◆ **What the task requires**
In the entries below, the lines from the one with "s mv badBlock)" through the one with "number 1,024 here" are to be copied exactly; both ends count.

^^^^

/-- The kind of a word's memory operation: some whether it writes, none where it is no memory operation (06 R168). -/
def memKind (w : DWord) : Option Bool :=
  match tBase (getT w) with
  | some (.ld _) | some (.fence _) => some false
  | some (.st _) | some (.garun _)
  | some (.redAdd _) | some (.redMin _) | some (.redMax _) | some (.redAnd _) | some (.redOr _) | some (.redXor _)
  | some (.redFadd _) | some (.redFmin _) | some (.redFmax _) => some true
  | _ => none

/-- Whether NMEM and STMASK match the block's words (step 3). -/
def memMatch (h : BlockHdr) (words : List DWord) : Bool :=
  let ks := words.filterMap memKind
  decide (ks.length = h.nmem.toNat) && (List.range 32).all (fun i => h.stmask.getLsbD i == nthD ks i false)

/-- One past the last register that an `INJ`, a `WADV` or a live-out target of a word names (step 4). A south port may take a pair, so
that it is checked as one where its sender's tokens are 64 bits wide (log 19). -/
def blockRegEnd (w : DWord) : Nat :=
  let t := getT w
  let named := if t.op = 0x3C7 ∨ t.op = 0x3C2 then (t.imm.extractLsb' 0 8).toNat + (if t.imm.getLsbD 8 then 2 else 1) else 0
  let wide := match tBase t with
    | some i => decide (fireRegs i = 2)
    | none => decide (t.op = 0x3C7) && t.imm.getLsbD 8
  let south (x : Target) : Nat :=
    if x.slot.toNat = 3 ∧ x.cell.toNat < 8 then (if wide then 2 * x.cell.toNat + 2 else x.cell.toNat + 1) else 0
  Nat.max named (Nat.max (south t.t1) (south t.t2))

/-- Steps 3 to 5 on the words of a block at H. -/
def blockFault (s : State) (c : Ctx) (h : BlockHdr) (words : List DWord) : Option FaultInfo :=
  let gae := words.any (fun w => decide ((getT w).op = 0x341 ∨ (getT w).op = 0x342))
  if !memMatch h words then some { cause := cIllegal, lanes := c.w.active, detail := 9 * 2 ^ 8 + 0x0C, addr := c.w.pc }
  else if gae && !s.fit.gae then some { cause := cUnitAbsent, lanes := c.w.active, detail := 0x0D, addr := c.w.pc }
  else match (List.range words.length).find? (fun i => decide (8 * c.kern.regs < blockRegEnd (nthD words i 0))) with
    | some i => some { cause := cOutOfRange, lanes := c.w.active, detail := 1, addr := c.w.pc + w64 (8 * (i + 1)) }
    | none =>
      let need := c.w.stack.length + h.nexit.toNat + 1
      if 64 < need then some (overflowFault c need) else none

/-- The checks of a block, and its join: that of its first exit-table entry (12 R346). -/
def checkBlockAt (s : State) (c : Ctx) (h : BlockHdr) : BlockRes × State :=
  match blockWords c h.nexit.toNat h.nword.toNat (c.w.pc + 8) [] s with
  | (.ok words _, s1) => match blockFault s1 c h words with
    | some f => (.fault f, s1)
    | none =>
      let ex := c.w.pc + w64 (8 * (h.nword.toNat + 1))
      match fetchWord s1 c.core c.k c.i c.t c.w ex with
      | (.word x, s2) => (.ok words (braJoin (getB x) ex), s2)
      | (.held b, s2) => (.held b, s2)
      | (.fault f, s2) => (.fault f, s2)
  | r => r

/-- The resident image of a block. -/
def blockSlot (s : State) (c : Ctx) : Option (Nat × Image) :=
  (getCore s c.core).slots.find? (fun e =>
    decide (e.2.vd = c.t.vd ∧ e.2.kdesc = c.kern.addr ∧ nthD e.2.heads 0 0 = c.w.pc) && e.2.expl && !e.2.withdrawn)

/-- A warp reaches a block header (R343, R440): it enters a resident image, resumes at the fallback entry of a withdrawn one, or waits
for the placer. -/
def bodyBlock (h : BlockHdr) (s : State) (c : Ctx) : Res :=
  match checkBlockAt s c h with
  | (.fault f, s1) => .fault f s1
  | (.held b, s1) => .state (blockWarp s1 c.k c.i b)
  | (.ok words join, s1) =>
    let im := blockImage c.t.vd c.kern c.w.pc h words join
    match blockSlot s1 c with
    | some (slot, res) => .state (enterImage s1 c.k c.i c.core slot res)
    | none =>
      if elemOf (c.t.vd, c.kern.addr, c.w.pc) (getCore s1 c.core).barred then
        .state (modWarp s1 c.k c.i (fun w => { w with pc := blockFallback im }))
      else .state (blockWarp (addPlace s1 c.core (.block c.k c.i im)) c.k c.i .block)

def execBlockEntry (h : BlockHdr) (s : State) : Host.Outcome State Fault Refusal :=
  warpInstr (.blockEntry h) s (fun c => bodyBlock h s c)

/-! The placer (R324, 20 R485). -/

/-- The columns of a `GAROW` under the GAE contexts of a task's warps, less one; none where they differ or a warp has none. -/
def loopNact (t : Task) : Option Nat :=
  match (t.warps.map (fun w => w.gctx.map gaeNact)).dedup with
  | [n] => n
  | _ => none

/-- The image that the capture unit's graph of a loop makes where the placer puts its contexts; none where the loop is not eligible, or the
lattice cannot hold its graph (R322 to R324, log 20). -/
def loopImage (s : State) (t : Task) (kern : Kernel) (l : List (DWord × Instr)) (depth : Nat) (pos : List Nat) : Option Image :=
  let nest := bodyLevels l
  let nact := (loopNact t).getD 0
  if !eligible l nest depth (t.warps.any (fun w => w.gctx.any (fun g => decide (2 ≤ gaeNact g)))) 
      || (bodyRow l && (loopNact t).isNone) || (bodyGae l && !s.fit.gae)
  then none
  else (loopGraph l nest nact 16 []).bind (fun g => placedGraph g t.vd kern.encv kern.addr l nest depth pos)
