/-- Steps 3 and 4 of a move, after the host's confirmation: the blocks are written with zeros and join the other partition. -/
def finishMove (s : State) (mv : CapMove) (badBlock : Option Nat) : State :=
  let low := lowBlock mv.blocks
  let n := mv.blocks.length
  if (getPart s mv.src).isNone ∨ (getPart s mv.dst).isNone then moveFails s mv.src 4 3 low n
  else match badBlock with
    | some b =>
      if elemOf b mv.blocks then
        let s1 := zeroBlocks s (mv.blocks.filter (fun x => decide (x ≠ b)))
        moveFails { s1 with firex := { s1.firex with lostFar := Store.set false s1.firex.lostFar b true } } mv.src 3 3 low n
      else s
    | none =>
      let s1 := zeroBlocks s mv.blocks
      let own := mv.blocks.foldl (fun m b => Store.put m b mv.dst) s1.firex.farOwner
      let s2 := mbEnd { s1 with firex := { s1.firex with farOwner := own, move := none } } 0
      postPart s2 mv.dst false { cause := 0x43, detail := mv.src * 2 ^ 8, addr := w64 low, info := w64 n }

/-- The host confirms that it has removed every mapping of the blocks; `badBlock` is one whose scrub meets a lasting error. -/
def execCapmoveConfirm (badBlock : Option Nat) (s : State) : Host.Outcome State Fault Refusal :=
  match s.firex.move with
  | some mv => .next (finishMove s mv badBlock)
  | none => .next s

/-- The host has not confirmed within 10 s of the package timer. -/
def execCapmoveTimeout (s : State) : Host.Outcome State Fault Refusal :=
  match s.firex.move with
  | some mv => if 10000000000 ≤ s.timeNs - mv.since then .next (moveFails s mv.src 2 mv.step (lowBlock mv.blocks) mv.blocks.length) else .next s
  | none => .next s

/-! Attestation and firmware (R407 to R409, 21 R516, R517). -/

/-- `n` fresh free words, for values that the manual leaves open (log 6). -/
def freeWords : Nat → State → List DWord × State
  | 0, s => ([], s)
  | n + 1, s =>
    let (x, s1) := freshFree s
    let (l, s2) := freeWords n s1
    (x :: l, s2)

/-- Whether Firex reaches `n` bytes of host memory: the host's translation gives each of their pages to function 0, number 1,024 here
(R379, 21 R518; log 65). -/
def firexReach (s : State) (a : DWord) (n : Nat) : Bool :=
  (List.range ((a.toNat % 4096 + n + 4095) / 4096)).all (fun i => (atsPage s 1024 (a.toNat / 4096 + i)).isSome)

/-- The partition table with its PMODE words, and the ownership table, as numbers (R377, R380). -/
def tableWords (s : State) : List Nat :=
  s.parts.flatMap (fun e => [e.1, e.2.bays.toNat, e.2.pmode.toNat]) ++ s.firex.farOwner.flatMap (fun e => [e.1, e.2])

/-- Writes a report to host memory (R408). The form in which the tables are digested is not given, so that their digest is an open function
of them, and the signature is a free value (log 6). -/
def writeReport (s : State) (nonce report : DWord) (slot : FwSlot) : State :=
  let (sig, s2) := freeWords 8 s
  let head := [w64 (1 + slot.version.toNat * 2 ^ 32), w64 (s.firex.counter.toNat + (capWord s 0).toNat % 2 ^ 32 * 2 ^ 32)]
  let bytes := wordsBytes head ++ rdList s.mem (hostPa nonce.toNat) 32 ++ slot.digest
    ++ wordsBytes ((List.range 8).map (Config.tableDigest (tableWords s))) ++ List.replicate 16 0 ++ wordsBytes sig
  { s2 with mem := wrList s2.mem (hostPa report.toNat) bytes }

^^^^

◆ **Answer below**
  | some mv => .next (finishMove s mv badBlock)
  | none => .next s

/-- The host has not confirmed within 10 s of the package timer. -/
def execCapmoveTimeout (s : State) : Host.Outcome State Fault Refusal :=
  match s.firex.move with
  | some mv => if 10000000000 ≤ s.timeNs - mv.since then .next (moveFails s mv.src 2 mv.step (lowBlock mv.blocks) mv.blocks.length) else .next s
  | none => .next s

/-! Attestation and firmware (R407 to R409, 21 R516, R517). -/

/-- `n` fresh free words, for values that the manual leaves open (log 6). -/
def freeWords : Nat → State → List DWord × State
  | 0, s => ([], s)
  | n + 1, s =>
    let (x, s1) := freshFree s
    let (l, s2) := freeWords n s1
    (x :: l, s2)

/-- Whether Firex reaches `n` bytes of host memory: the host's translation gives each of their pages to function 0, number 1,024 here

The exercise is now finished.